Глава 1. Феномен лысенковизма, феномен которого не должно быть



Один из первых (и наиболее последовательных) вариантов концепции «пролетарской науки» как особой ее формы, противопо­ложной буржуазной не только по методологическим основам, но и по своему содержанию, сформулировал А.А.Богданов в 1918 г. Для обоснования классовой природы науки (одного из элементов куль­туры) он вынужден был проигнорировать собственно его духовное, интеллектуальное содержание. Если «наука, – как утверждал А.Богданов, – есть орудие организации общественного труда» [32,Богданов А., 1924], а, следовательно, и «орудие организации сил для победы в социальной (классовой) борьбе» [33,Богданов А., 1924], то пролетарской по его определению является «наука, воспринятая, понятая и изложенная с его (пролетариата) жизненных задач, наука, организующая его с классовой точки зрения, способная руководить вы­полнением его силы для борьбы, победы и осуществления социального идеала» [34,Богданов А., 1924]. Выдвигая идею демократизации и со­циализации науки, А.А.Богданов делал отсюда вывод о необходи­мости пересмотра доставшейся по наследству от буржуазного об­щества науки, как но» содержанию, так и по форме изложения [35,Богданов А., 1924]. Несмотря на то, что взгляды А.А.Богданова резко критиковали В.И.Ленин, Н.И.Бухарин, не говоря уже о представителях послереволюционной, «сталинской» интеллигенции, основные черты этой концепции, прежде всего – инструментально-прагматический подход к науке, научному сообществу и его отдельным членам, достаточно хорошо характеризуют основные черты взаимоотношений науки, как социального института с иными элементами социальной организации СССР. (Любопытна перекличка некоторых постулатов А.А.Богданова и положений разрабатываю­щейся в 70е годы на Западе гипотезы «финализации науки», о ко­торой будет сказано ниже). В дальнейшем мы попытаемся просле­дить, насколько эффективным оказался этот подход с точки зре­ния практического использования результатов развития фундамен­тальной науки.

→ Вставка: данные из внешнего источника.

/-- Instruction PADD. -/
def execPadd (s : State) : Host.Outcome State Fault Refusal :=
  .next (s.jIssue (some 0x70) (jBcd fun a b => BitVec.ofNat 32 (ofNibs (paddFrom a b 0 0 8).1)))
/-- Instruction PSUB. -/
def execPsub (s : State) : Host.Outcome State Fault Refusal :=
  .next (s.jIssue (some 0x71) (jBcd fun a b => BitVec.ofNat 32 (ofNibs (psubFrom a b 0 0 8).1)))
/-- Instruction PCY.A. -/
def execPcyA (s : State) : Host.Outcome State Fault Refusal :=
  .next (s.jIssue (some 0x72) (jBcd fun a b => BitVec.ofNat 32 (paddFrom a b 0 0 8).2))
/-- Instruction PCY.S. -/
def execPcyS (s : State) : Host.Outcome State Fault Refusal :=
  .next (s.jIssue (some 0x73) (jBcd fun a b => BitVec.ofNat 32 (psubFrom a b 0 0 8).2))
/-- Instruction NCY. -/
def execNcy (s : State) : Host.Outcome State Fault Refusal := .next (s.jIssue (some 0x74) (jAlu3 nibbleCarry))
/-- Instruction DADJ. -/
def execDadj (s : State) : Host.Outcome State Fault Refusal :=
  .next (s.jIssue (some 0x75) (jAlu3 fun a c => BitVec.ofNat 32 (ofNibs (dadjFrom a c 0 0 0 8))))
/-- Instruction P2B. -/
def execP2b (s : State) (cut : Option Nat := none) : Host.Outcome State Fault Refusal :=
  .next (s.jIssue (some 0x76) <| jSteps 2 cut fun s n x =>
    let a := x.read s n 1
    .go (x.put (s.raiseIf (badBcd a) (F.SEQ_Tn_WARN_BCD_INV n)) n (BitVec.ofNat 32 (packedValue a 0 8))))
/-- Instruction B2P. -/
def execB2p (s : State) (cut : Option Nat := none) : Host.Outcome State Fault Refusal :=
  .next (s.jIssue (some 0x77) <| jSteps 3 cut fun s n x =>
    let v := (x.read s n 1).toNat
    .go (x.put (s.raiseIf (decide (10 ^ 8 ≤ v)) (F.SEQ_Tn_WARN_BCD_OVR n)) n
      (BitVec.ofNat 32 (ofNibs (decimalNibs (v % 10 ^ 8) 8)))))

/-! ### Pushes (R224, R225, R228, R232) -/

/-- The word that a push carries: W0 from OP and three operand bytes, W1 and W2 from registers. -/
def JInstr.word (x : JInstr) (s : State) (n : Fin 8) : MacroWord :=
  { w0 := BitVec.ofNat 32 (x.op.getD 0 + 2 ^ 8 * x.imm 0 3), w1 := x.read s n 3, w2 := x.read s n 4, task := n
    gen := (s.tasks[n]).gen }

/-- ARR: the word enters the queue, and the register that POPC or TOKEN names becomes pending; a full queue stalls. -/
def jPush : JBody := fun s n x =>
  let w := x.word s n
  let r := w.opt % 32
  let t := s.tasks[n]
  let s1 := if w.delivers && r != 0 then s.setTask n { t with pend := t.pend ++ [r] } else s
  if s.domOn Dom.truss then
    match s1.trsPush? w with
    | some s2 => .go s2
    | none => .hold .truss s
  else .hold .truss s

/-- Instruction ARR: a push. -/
def execArrPush (s : State) : Host.Outcome State Fault Refusal := .next (s.jIssue none jPush)

/-! ### Responses and the context switch (R308, R311, R337, R342) -/

/-- The client of a request is a task. -/
def ReqClient.isTask : ReqClient → Bool
  | .task .. => true
  | _ => false

/-- The response to an access of a task is delivered, unless its run was aborted: it then only retires (R308, R311, R342). -/
def State.jDeliver (s : State) (q : RingReq) (a : RingResp) : State :=
  match q.client with
  | .task n gen r u =>
    let t := s.tasks[n]
    let s := s.setTask n { t with outst := t.outst - 1 }
    if gen < t.live then s
    else
      let t := s.tasks[n]
      let s := (s.setTask n { t with inflight := t.inflight - 1 }).jRecord n q.dst.val q.off a.code
      if u = .store then s else s.taskDeliver n gen r (if a.code = .ok then u.value a.data else 0)
  | _ => s

/-- JOIST_RING_RESPONSE: the oldest response that stands for Joist at SEQ's NI. -/
def execJoistRingResponse (s : State) : Host.Outcome State Fault Refusal :=
  let x := s.ni[1]
  match x.inbox.find? fun p => p.1.client.isTask with
  | some p => .next ((s.setNi 1 { x with inbox := x.inbox.eraseP fun p => p.1.client.isTask }).jDeliver p.1 p.2)
  | none => .next s

/-- CONTEXT_SWITCH: `took` is the time in SCLK from the preemption request to the start of the switch. -/
def execContextSwitch (took : Nat) (s : State) : Host.Outcome State Fault Refusal :=
  if s.domOn Dom.seq then .next (s.settleWaits.contextSwitch took) else .next s

end Sys2Proof.Machine
end

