-- ==== Sys2Proof/Machine/Core.lean ====
section
/-! DEFINITION. The machine that the host runs. -/

def Sys2Proof.core : Host.Core :=
  { State := Sys2Proof.Machine.State, Fault := Sys2Proof.Machine.Fault, Refusal := Sys2Proof.Machine.Refusal,
    step := Sys2Proof.Machine.step, reset := Sys2Proof.Machine.State.reset }
end

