-- ==== Sys2Proof/WellFormed.lean ====
section
/-! DEFINITION. Which commands can be sent at all: operands that no sender of Chapter 3 to 28 can spell are ill-formed. The
meanings are total, so an ill-formed command is taken too; it stands for no event of the device. -/

namespace Sys2Proof

/-- One reading for each of the 96 check monitors (R648). -/
def driftsWf (l : List (Option Int)) : Bool := l.length == 96

/-- A request names a head, or all heads, and its sender is a head (Table 23-3). -/
def busWf (dst src : Byte) : Bool := (dst == 0xFF || decide (dst.toNat < 32)) && decide (src.toNat < 32)

/-- The well-formed commands. -/
def Instr.wf : Instr → Bool
  | .registerWrite a _ => a.toNat % 4 == 0
  | .winGo v => v.getLsbD 0
  | .pixelWord w _ => decide (w.data.length ≤ 32)
  | .thermalReading l => l.length == 8
  | .wearHour l => driftsWf l
  | .bootAttempt _ _ _ f l => driftsWf l && decide (f.toNat % 8 < 6) && !f.getLsbD 3
  | .ladderExitDone _ _ l _ => driftsWf l
  | .memcRequest _ _ fs => fs.all fun p => p.1 % 8 == 0 && decide (1 ≤ p.2)
  | .prsCodeEnd _ amb _ => amb.length == 62
  | .strobeJudge _ isns vsns => isns.length == 80 && vsns.length == 80
  | .stuckOnCheck _ isns => isns.length == 80
  | .busUp dst src _ => busWf dst src
  | .busDown dst src _ => busWf dst src
  | .busStatus dst src _ => busWf dst src
  | .busLogRead dst src _ _ => busWf dst src
  | .busClear dst src _ => busWf dst src
  | .busReservedCmd dst src _ cmd => busWf dst src && (cmd == 0 || cmd == 6 || cmd == 7)
  | .busReply _ _ payload => decide (1 ≤ payload.length ∧ payload.length ≤ 40)
  | .dynMsgDiscard _ msg _ => msg.length == 8
  | _ => true

end Sys2Proof
end

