/-- A push enters the queue, waits while it is full, or is refused at the head; a completion counts, delivers, shows its OR or ends
a LOADL's burst; a flush discards what waits. Rules: R184, R208, R211, R222, R223, R225, R232, R237, R238, R240, R241, R355. -/
def Obligations.MacroOpsArePushedAndCompleted : Prop :=
  ∀ (s : State) (n : Fin 8) (x : Exec) (l : Loadl) (t wait code : Nat) (k : Fin 32) (v : Word) (hit : Bool) (tiles : BitVec 64),
    s.memWf = true →
    let i := s.jFetch n
    let task := s.tasks[n]
    let r := i.imm 2 1 % 32
    let word : MacroWord := i.word s n
    let due : Bool := (i.op == some 0x21 || i.op == some 0x3F) && r != 0
    let queued : Truss := { s.trs with queue := s.trs.queue ++ [word] }
    let pushed : State := { s with cur := n, trs := queued, tasks := s.tasks.set n { past task i.next with
      pend := if due then task.pend ++ [r] else task.pend } }
    let pushes : Prop := issuesAny s n ∧ i.arr = true ∧ s.domOn Dom.truss = true ∧ s.trs.queue.length < 64
    let drained : Prop := x.drain = false ∨ (s.storeBufs[0] = none ∧ s.storeBufs[1] = none)
    let quiet : Prop := s.trsOn = true ∧ s.trs.queue = [] ∧ s.trs.exec = some x ∧ x.word.op ≠ 0x28 ∧ x.burst = none ∧ drained ∧
      ∀ c : Fin 64, s.tileDown c = false
    let bufs : Vector (Option StoreBuf) 2 := s.storeBufs.map fun b => b.map fun b => { b with ready := true }
    let idle : Truss := { s.trs with exec := none, edgeStamp := none }
    let paged : Tally := { s.tly with fp := [], headWaits := 0, mv := none }
    let hdr (k : Nat) : LineHeader := s.ing.hdr[k]?.getD {}
    let lines (a b : Nat) : Stamp := { stamped := true, frameNum := (hdr a).frame, first := (hdr a).num, pos := (hdr a).pos
                                       last := (hdr b).num, cmpErr := (hdr a).cmpErr }
    (pushes → s.trs.exec ≠ none → runs .arrPush s fun s' =>
      s' = { pushed with trs := { queued with loadl := s'.trs.loadl }, tly := s'.tly, ni := s'.ni, ing := s'.ing, regs := s'.regs } ∧
      s'.tly.data = s.tly.data ∧
      (s.fld F.TLY_CFG_LOOKAHEAD = 0 → (∀ w : MacroWord, queued.queue.head? = some w → w.op ≠ 0x28) → s' = pushed)) ∧
    (pushes → s.trsOn = false → exec .arrPush s = .next pushed) ∧
    (pushes → s.trsOn = true → s.trs.exec = none → s.trs.queue = [] → s.trs.loadl = none → task.live ≤ task.gen →
      s.macroCheck word = some code → s.trs.head = .fresh → runs .arrPush s fun s' => s'.trs.queue = [] ∧ s'.tly.data = s.tly.data ∧
        s'.fld F.TRS_REFUSE_CNT = (s.fld F.TRS_REFUSE_CNT + 1) % 2 ^ F.TRS_REFUSE_CNT.w ∧
        s'.fld F.TRS_DONE_CNT = (s.fld F.TRS_DONE_CNT + 1) % 2 ^ F.TRS_DONE_CNT.w ∧
        (s.bit F.TRS_ERR_VALID = true → s'.bit F.TRS_ERR_MORE = true) ∧
        (s.bit F.TRS_ERR_VALID = false → s'.bit F.TRS_ERR_VALID = true ∧ s'.fld F.TRS_ERR_CODE = code ∧ s'.fld F.TRS_ERR_TASK = n ∧
          s'.reg Reg.TRS_BADOP0 = word.w0 ∧ s'.reg Reg.TRS_BADOP1 = word.w1 ∧ s'.reg Reg.TRS_BADOP2 = word.w2) ∧
        s'.tasks[n].g = if due then task.g.setIfInBounds r 0xFFFFFFFF else task.g) ∧
    (issuesAny s n → i.arr = true → s.domOn Dom.truss = false ∨ 64 ≤ s.trs.queue.length →
      exec .arrPush s = .next { s with cur := n, tasks := s.tasks.set n { past task task.pc.toNat with wait := .truss } }) ∧
    (quiet → x.gor = none → x.deliver = none → runs (.macroopComplete t wait) s fun s' =>
      s' = { s with trs := idle, tly := paged, storeBufs := bufs, regs := s'.regs } ∧
      s'.fld F.TRS_DONE_CNT = (s.fld F.TRS_DONE_CNT + 1) % 2 ^ F.TRS_DONE_CNT.w ∧
      s'.fld F.TRS_LAST_CYC_CYC = (x.cyc + if x.drain then wait else 0) % 2 ^ F.TRS_LAST_CYC_CYC.w ∧
      s'.fld F.TRS_LAST_CYC_OP = x.word.op ∧
      s'.bit F.TRS_STICKY_OVF = (s.bit F.TRS_STICKY_OVF || x.ovf) ∧ s'.bit F.TRS_STICKY_DIVZ = (s.bit F.TRS_STICKY_DIVZ || x.divz) ∧
      s'.bit F.TRS_STICKY_INV = (s.bit F.TRS_STICKY_INV || x.inv) ∧ s'.bit F.TRS_STICKY_QNAN = (s.bit F.TRS_STICKY_QNAN || x.qnan) ∧
      regsBut s s' fun a => a ∈ [F.TRS_STICKY_OVF.addr, F.TRS_SCAN_VALUE.addr, F.TRS_LAST_CYC_CYC.addr, F.TRS_BUSY_CYC.addr,
        F.TRS_DONE_CNT.addr, F.WR_THROTTLE_CYC.addr]) ∧
    (quiet → x.gor = none → x.deliver = some (k.val, v) → k.val ≠ 0 → s.tasks[x.word.task].live ≤ x.word.gen →
      runs (.macroopComplete t wait) s fun s' => s'.trs = idle ∧ s'.tasks[x.word.task].g = s.tasks[x.word.task].g.set k v ∧
        s'.tasks[x.word.task].pend = (if x.word.gen = s.tasks[x.word.task].gen then s.tasks[x.word.task].pend.erase k.val
          else s.tasks[x.word.task].pend) ∧
        ∀ m : Fin 8, m ≠ x.word.task → s'.tasks[m] = s.tasks[m]) ∧
    (quiet → x.gor = none → x.deliver = some (k.val, v) → x.word.gen < s.tasks[x.word.task].live →
      runs (.macroopComplete t wait) s fun s' => s'.trs = idle ∧ s'.tasks = s.tasks) ∧
    (quiet → x.deliver = none → x.gor = some (hit, tiles) →
      runs (.macroopComplete t wait) s fun s' => s'.trs = { idle with gorOut := hit, tileGor := tiles } ∧
        s'.tly.data = s.tly.data ∧ s'.storeBufs = bufs ∧
        s'.fld F.TRS_GOR_VALUE = b2n hit ∧ s'.bit F.TRS_GOR_HIT = (s.bit F.TRS_GOR_HIT || hit) ∧ s'.fld F.TRS_GOR_OUT = b2n hit ∧
        s'.fld F.TRS_GOR_SEQ = (s.fld F.TRS_GOR_SEQ + 1) % 2 ^ F.TRS_GOR_SEQ.w ∧
        s'.fld F.TRS_GOR_TILES_LO + 2 ^ 32 * s'.fld F.TRS_GOR_TILES_HI = tiles.toNat) ∧
    (s.trsOn = true → s.trs.queue = [] → s.trs.exec = some x → x.burst = some l → l.b ≤ x.lines → x.drain = false → x.gor = none →
      x.deliver = none → runs (.macroopComplete t wait) s fun s' => s'.trs.exec = none ∧ s'.trs.queue = [] ∧
        (∀ p ∈ l.claimed, p.1 < 128 → s'.ing.slots[p.1]? = some .free) ∧
        (∀ a b : Nat × Bool, l.claimed.head? = some a → l.claimed.getLast? = some b → s'.stamp = lines a.1 b.1) ∧
        (l.claimed = [] → s'.stamp = s.stamp ∧ s'.ing = s.ing)) ∧
    (s.trs.exec = none ∨ s.trsOn = false → exec (.macroopComplete t wait) s = .next s) ∧
    (s.domOn Dom.truss = true → runs .trsFlush s fun s' =>
      s'.trs.queue = [] ∧ s'.trs.exec = s.trs.exec ∧ s'.tly.data = s.tly.data ∧ s'.storeBufs = s.storeBufs ∧
      s'.fld F.TRS_DISCARD_CNT = (s.fld F.TRS_DISCARD_CNT + s.trs.queue.length) % 2 ^ F.TRS_DISCARD_CNT.w ∧
      (s.trs.loadl = some l → s.trs.queue ≠ [] → s'.trs.loadl = none ∧ ∀ p ∈ l.claimed, p.1 < 128 → s'.ing.slots[p.1]? = some .free) ∧
      (∀ m : Fin 8, s'.tasks[m].pc = s.tasks[m].pc ∧ ∀ k : Fin 32, s'.tasks[m].g[k] =
        if k.val ≠ 0 ∧ s.trs.queue.any (fun w => w.task == m && decide (s.tasks[m].live ≤ w.gen) && (w.op == 0x21 || w.op == 0x3F) &&
          w.opt % 32 == k.val) then 0xFFFFFFFF else s.tasks[m].g[k])) ∧
    (s.domOn Dom.truss = false → exec .trsFlush s = .next s)
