-- ==== Sys2Proof/Tests/Slice0.lean ====
section
/-! SUPPORT. Tests: for every statement with hypotheses, states and operands that meet the hypotheses of each of its clauses; ill-formed
terms that WellFormed refuses; the worked examples of the spec. -/

section
open Sys2Proof Sys2Proof.Machine Sys2Proof.Spec

/-- With no wait inside an instruction ended, nothing settles. -/
theorem Sys2Proof.Machine.State.settleWaits_eq (s : State) (h : ∀ n : Fin 8, s.waitEnded n = false) : s.settleWaits = s := by
  have ht : (Vector.ofFn fun n : Fin 8 => s.tasks[n]) = s.tasks := by ext i hi; simp
  have hs : (Vector.ofFn fun n : Fin 8 => s.taskSt[n]) = s.taskSt := by ext i hi; simp
  simp only [State.settleWaits, h, Bool.false_and, if_false, Bool.false_eq_true]
  rw [ht, hs]

/-- `issuesAny`, with no state compared. -/
def Sys2Proof.Tests.issuesAnyB (s : State) (n : Fin 8) : Bool := decide
  ((∀ m : Fin 8, s.waitEnded m = false) ∧ s.jReady = some n ∧ (s.tasks[n]).abortDue = false ∧ (s.jFetch n).rep = false ∧ (s.jFetch n).cause = 0 ∧
   ∀ r ∈ (s.jFetch n).touches false, (s.tasks[n]).pend.contains r = false)

/-- `issues`, with no state compared. -/
def Sys2Proof.Tests.issuesB (s : State) (n : Fin 8) (k : Nat) : Bool :=
  Tests.issuesAnyB s n && decide ((s.jFetch n).arr = false ∧ (s.jFetch n).op = some k)

theorem Sys2Proof.Tests.issuesAny_of (s : State) (n : Fin 8) (h : Tests.issuesAnyB s n = true) : issuesAny s n := by
  simp only [Tests.issuesAnyB, decide_eq_true_eq] at h
  exact ⟨s.settleWaits_eq h.1, h.2⟩

theorem Sys2Proof.Tests.issues_of (s : State) (n : Fin 8) (k : Nat) (h : Tests.issuesB s n k = true) : issues s n k := by
  simp only [Tests.issuesB, Bool.and_eq_true, decide_eq_true_eq] at h
  exact ⟨Tests.issuesAny_of s n h.1, h.2⟩

/-- `ready` as a test. -/
def Sys2Proof.Tests.readyB (s : State) (w : MacroWord) (ws : List MacroWord) : Bool := decide (s.trs.queue = w :: ws) && s.trsCanStart w

theorem Sys2Proof.Tests.ready_of (s : State) (w : MacroWord) (ws : List MacroWord) (h : Tests.readyB s w ws = true) : ready s w ws := by
  simp only [Tests.readyB, Bool.and_eq_true, decide_eq_true_eq] at h
  exact h

/-- `settled` as a test. -/
def Sys2Proof.Tests.settledB (s : State) : Bool := decide (s.transit = none ∧ s.ladder = .s0 ∧ s.phase = .stable)

/-- A decidable proposition as a Bool. -/
def Sys2Proof.Tests.holds (p : Prop) (h : Decidable p := by first | infer_instance | (dsimp only; infer_instance)) : Bool := @decide p h

end

section
set_option Elab.async false
open Sys2Proof Sys2Proof.Machine Sys2Proof.Spec Sys2Proof.Tests
namespace Sys2Proof.Tests
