-- ==== Sys2Proof/Certificates/Slice0/Obligations.lean ====
section
/-! DEFINITION. The statements for the provers, from the numbered rules of spec/. `TickLeaves s b calls t` (Safety.lean) says
that a tick from `s` ended in `t`: step 3 left the block `b` (every field of it, so the frame too), the port calls were
`calls`, nothing else of the session changed, and the event check of R116 followed, its hook's writes made. A fault's last
argument is the port trace up to the stop (R11, log 19). -/

open Sys2Proof Sys2Proof.Machine

/-! ### The ring states and the dispatch -/

/-- R130. FETCH with no interrupt pending completes: `bus` holds the byte the Memory Port gives for `pc`, `pc` is not advanced,
the next state is DECODE, and nothing else changes but by the event hook. -/
def Obligations.FetchLoadsAtPc : Prop :=
  ∀ s : State, s.running = true → s.block.irqPending = false → loadOk s s.block.pc = true →
    answersOk (eventCaller (deadlineReached s)) s.answers = true →
    ∃ t, exec .fetch s = .next t ∧
      TickLeaves s
        { s.block with cycles := s.block.cycles + 1, state := 1, bus := loadedByte s s.draws s.block.pc }
        [.load s.block.pc] t ∧
      SameMemory s t

/-- R131, R132, R214 (which free byte an unscripted load gives after an unscripted hook is the model's: log 3, log 4). FETCH
with an interrupt pending completes whatever else holds: `pc` is the zero-extended vector, the
Interrupt Port is told to disable interrupts, the byte at the vector is loaded, and no cycle is added. The latch is consumed,
unless the disabling hook raises again (then with its vector). -/
def Obligations.FetchTakesPendingInterrupt : Prop :=
  ∀ s : State, s.running = true → s.block.irqPending = true → loadOk s (zext16 s.block.irqVector) = true →
    answersOk (.setInterruptsEnabled :: eventCaller (deadlineReached s)) s.answers = true →
    ∃ t pending vector, exec .fetch s = .next t ∧
      TickLeaves s
        { s.block with
          cycles := s.block.cycles + 1, state := 1, pc := zext16 s.block.irqVector,
          bus := loadedByte s (s.draws + if s.answers.isEmpty then 1 else 0) (zext16 s.block.irqVector),
          irqPending := pending, irqVector := vector }
        [.setIE false, .load (zext16 s.block.irqVector)] t ∧
      (pending = true ∨ pending = false ∧ vector = s.block.irqVector) ∧
      (∀ rest, s.answers = .returns [] :: rest → pending = false ∧ vector = s.block.irqVector) ∧
      (∀ v rest, s.answers = .returns [.raiseIRQ v] :: rest → pending = true ∧ vector = v) ∧
      SameMemory s t

/-- R215. Interrupt entry saves nothing: beside what every tick writes (`cycles`, `state`) and the event hook may write
(`nextEvent`, `halted`, and those only where its deadline is reached), it changes only `pc`, `bus` and the latch. -/
def Obligations.InterruptEntrySavesNothing : Prop :=
  ∀ s t : State, s.block.irqPending = true → exec .fetch s = .next t →
    t.block = { s.block with
      pc := zext16 s.block.irqVector, bus := t.block.bus, irqPending := t.block.irqPending,
      irqVector := t.block.irqVector, cycles := s.block.cycles + 1, state := 1, nextEvent := t.block.nextEvent,
      halted := t.block.halted } ∧
    (deadlineReached s = false → t.block.nextEvent = s.block.nextEvent ∧ t.block.halted = s.block.halted) ∧
    t.block.pc.toNat ≤ 0xFF

/-- R133. DECODE completes: the handler selected by the byte in `bus` is latched in `IR`, `pc` advances by one modulo 2^16,
the next state is EXECUTE, and no port is called. -/
def Obligations.DecodeSelectsHandler : Prop :=
  ∀ s : State, s.running = true → answersOk (eventCaller (deadlineReached s)) s.answers = true →
    ∃ t, exec .decode s = .next t ∧
      TickLeaves s
        { s.block with
          cycles := s.block.cycles + 1, state := 2, ir := some (dispatchEntry s s.block.bus), pc := s.block.pc + 1 }
        [] t ∧
      SameMemory s t

/-- R96, R97, R133 (that the table's row is a tick of its own, the DECODE tick with `op` in `bus`, is the model's reading:
log 16). `DISPATCH[op]` completes for every one of the 256 opcode values: the entry `op` of the table is latched in
`IR` and `pc` advances; and it is what DECODE does when the byte in `bus` is `op`. -/
def Obligations.DispatchSelectsEntry : Prop :=
  ∀ (s : State) (op : Byte),
    (s.running = true → answersOk (eventCaller (deadlineReached s)) s.answers = true →
      ∃ t, exec (.dispatch op) s = .next t ∧
        TickLeaves s
          { s.block with
            cycles := s.block.cycles + 1, state := 2, ir := some (s.dispatch.get op.toFin), pc := s.block.pc + 1 }
          [] t ∧
        SameMemory s t) ∧
    (s.block.bus = op → exec .decode s = exec (.dispatch op) s)

/-- R134, R40. EXECUTE completes where the latched handler makes admitted writes: they are applied in order to the block the
handler was called with, which already holds this tick's `cycles` and the auto-advanced state 3. -/
def Obligations.ExecuteAppliesHandlerWrites : Prop :=
  ∀ (s : State) (h : HandlerRef) (ws : List BlockWrite) (rest : List CallAnswer), s.running = true →
    s.block.ir = some h → s.answers = .returns ws :: rest → ws.all handlerMay = true →
    answersOk
      (eventCaller (eventDue (applyWrites ws { s.block with cycles := s.block.cycles + 1, state := 3 }))) rest = true →
    ∃ t, exec .execute s = .next t ∧
      TickLeaves s (applyWrites ws { s.block with cycles := s.block.cycles + 1, state := 3 }) [.exec h] t ∧
      SameMemory s t

/-- R134, R135 (the form of the free answer is the model's: log 3). EXECUTE of a handler whose answer is not scripted
completes: the handler's free writes are a function of the block as R135 says it sees it, `cycles` incremented and `state` 3,
and those the rules admit are applied to it. -/
def Obligations.ExecuteCallsHandlerOnItsView : Prop :=
  ∀ (s : State) (h : HandlerRef), s.running = true → s.block.ir = some h → s.answers = [] →
    ∃ t, exec .execute s = .next t ∧
      TickLeaves s
        (applyWrites
          ((Config.freeWrites s.draws (.handler h)
            { s.block with cycles := s.block.cycles + 1, state := 3 }).filter handlerMay)
          { s.block with cycles := s.block.cycles + 1, state := 3 })
        [.exec h] t ∧
      SameMemory s t

/-- R134, R200. EXECUTE with a null instruction register is the fault NULL_HANDLER, number 1, which records the `cycles` of the
tick; no port event is added to the trace. -/
def Obligations.ExecuteNullHandlerFaults : Prop :=
  ∀ s : State, s.running = true → s.block.ir = none →
    exec .execute s = .fault (.nullHandler (s.block.cycles + 1) s.trace) ∧
    (Fault.nullHandler (s.block.cycles + 1) s.trace).code = some 1

/-- R115. A write of `state` by the handler wins over the auto-advance, the last one standing. -/
def Obligations.HandlerStateWriteWins : Prop :=
  ∀ (s t : State) (h : HandlerRef) (pre post : List BlockWrite) (c : StateCode) (rest : List CallAnswer),
    s.block.ir = some h → s.answers = .returns (pre ++ .state c :: post) :: rest →
    (∀ w ∈ post, w.field ≠ .state) → exec .execute s = .next t → t.block.state = c

/-- R172, R94. A handler's write of a code 11 to 15 to `state` is the fault ILLEGAL_STATE, recording the code and the writer,
whatever admitted writes came before it and whatever the event deadline; the trace ends in `Exec(h)`. -/
def Obligations.HandlerIllegalStateFaults : Prop :=
  ∀ (s : State) (h : HandlerRef) (pre post : List BlockWrite) (c : StateCode) (rest : List CallAnswer),
    s.running = true → s.block.ir = some h → s.answers = .returns (pre ++ .state c :: post) :: rest →
    pre.all handlerMay = true → 11 ≤ c.toNat →
    exec .execute s = .fault (.illegalState c (some (.handler h)) (s.trace ++ [.exec h]))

Историография этого вопроса чрезвычайно обширна, даже если не принимать во внимание огромного числа апологетических советских источников 1929-1965 (отчасти и более поздних) г.г. [474,Поповский А., 1948; 604, Фиш Г., 1946]. (Сам по себе этот материал представляет зна­чительную ценность с точки зрения социальной психологии и истории современного мифотворчества) – Весьма подробно изучена фактографическая сторона истории «биологических дискуссий» в СССР 30-60х годов [671,Ashby E.,1947; 693,Dobzhansky Th., 1952; 533,Сойфер В.Н., 2002; 161,Грэхэм Л.Р., 1991; 323,Левина Е.С., 1999; 404,Колчинский Э.И. (ред.), 1997; 15,Бабков В.В., 1998; 739,Matalova A. et al., 2004], то же самое касается биографий представителей «мичуринского» [383,Медведев Ж., 1993; 721,Joravsky D., 1970] и «формаль­но-генетического течений в советской биологии» [14,Астауров Б.Л. с соавт., 1975; 26,Бахтеев Ф.Х., 1987; 476,Поповский М.А., 1991; 392,Медведев Н.Н., 1978; 17,Бабков В.В. с соавт., 2002; 657,Шноль С., 1997]. Существует обширная мемуарная литература [183,Дубинин Н.П., 1973; 8,Александров В.Я., 1993; 29,Берг Р.Л., 1989; 424,Никоро З.С., 2005]. В глубокой и обстоятельной монографии В.В.Бабкова [16,Бабков В.В., 1985] на широком научном и культурном фоне исследуется история становления внесшей заметный вклад, а развитие мировой науки московской школы эволюционной генетики, у истоков которой сто­яли Н.К.Кольцов и С.С.Четвериков. Подробному анализу подверг­лись [161,Грэхэм Л.Р, 1991; 718,Joravsky D., 1961; 726,Lecourt D, 1977; 761,Regelmann J.-P., 1980; 607,Фролов И.Т., 1988. 416 с.; 28,Беляев Д.К. с соавт., 1977; 267,Колчинский Э.И., 2000] философские аспекты «мичуринской агробиологии» и «пролетарской науки», в целом.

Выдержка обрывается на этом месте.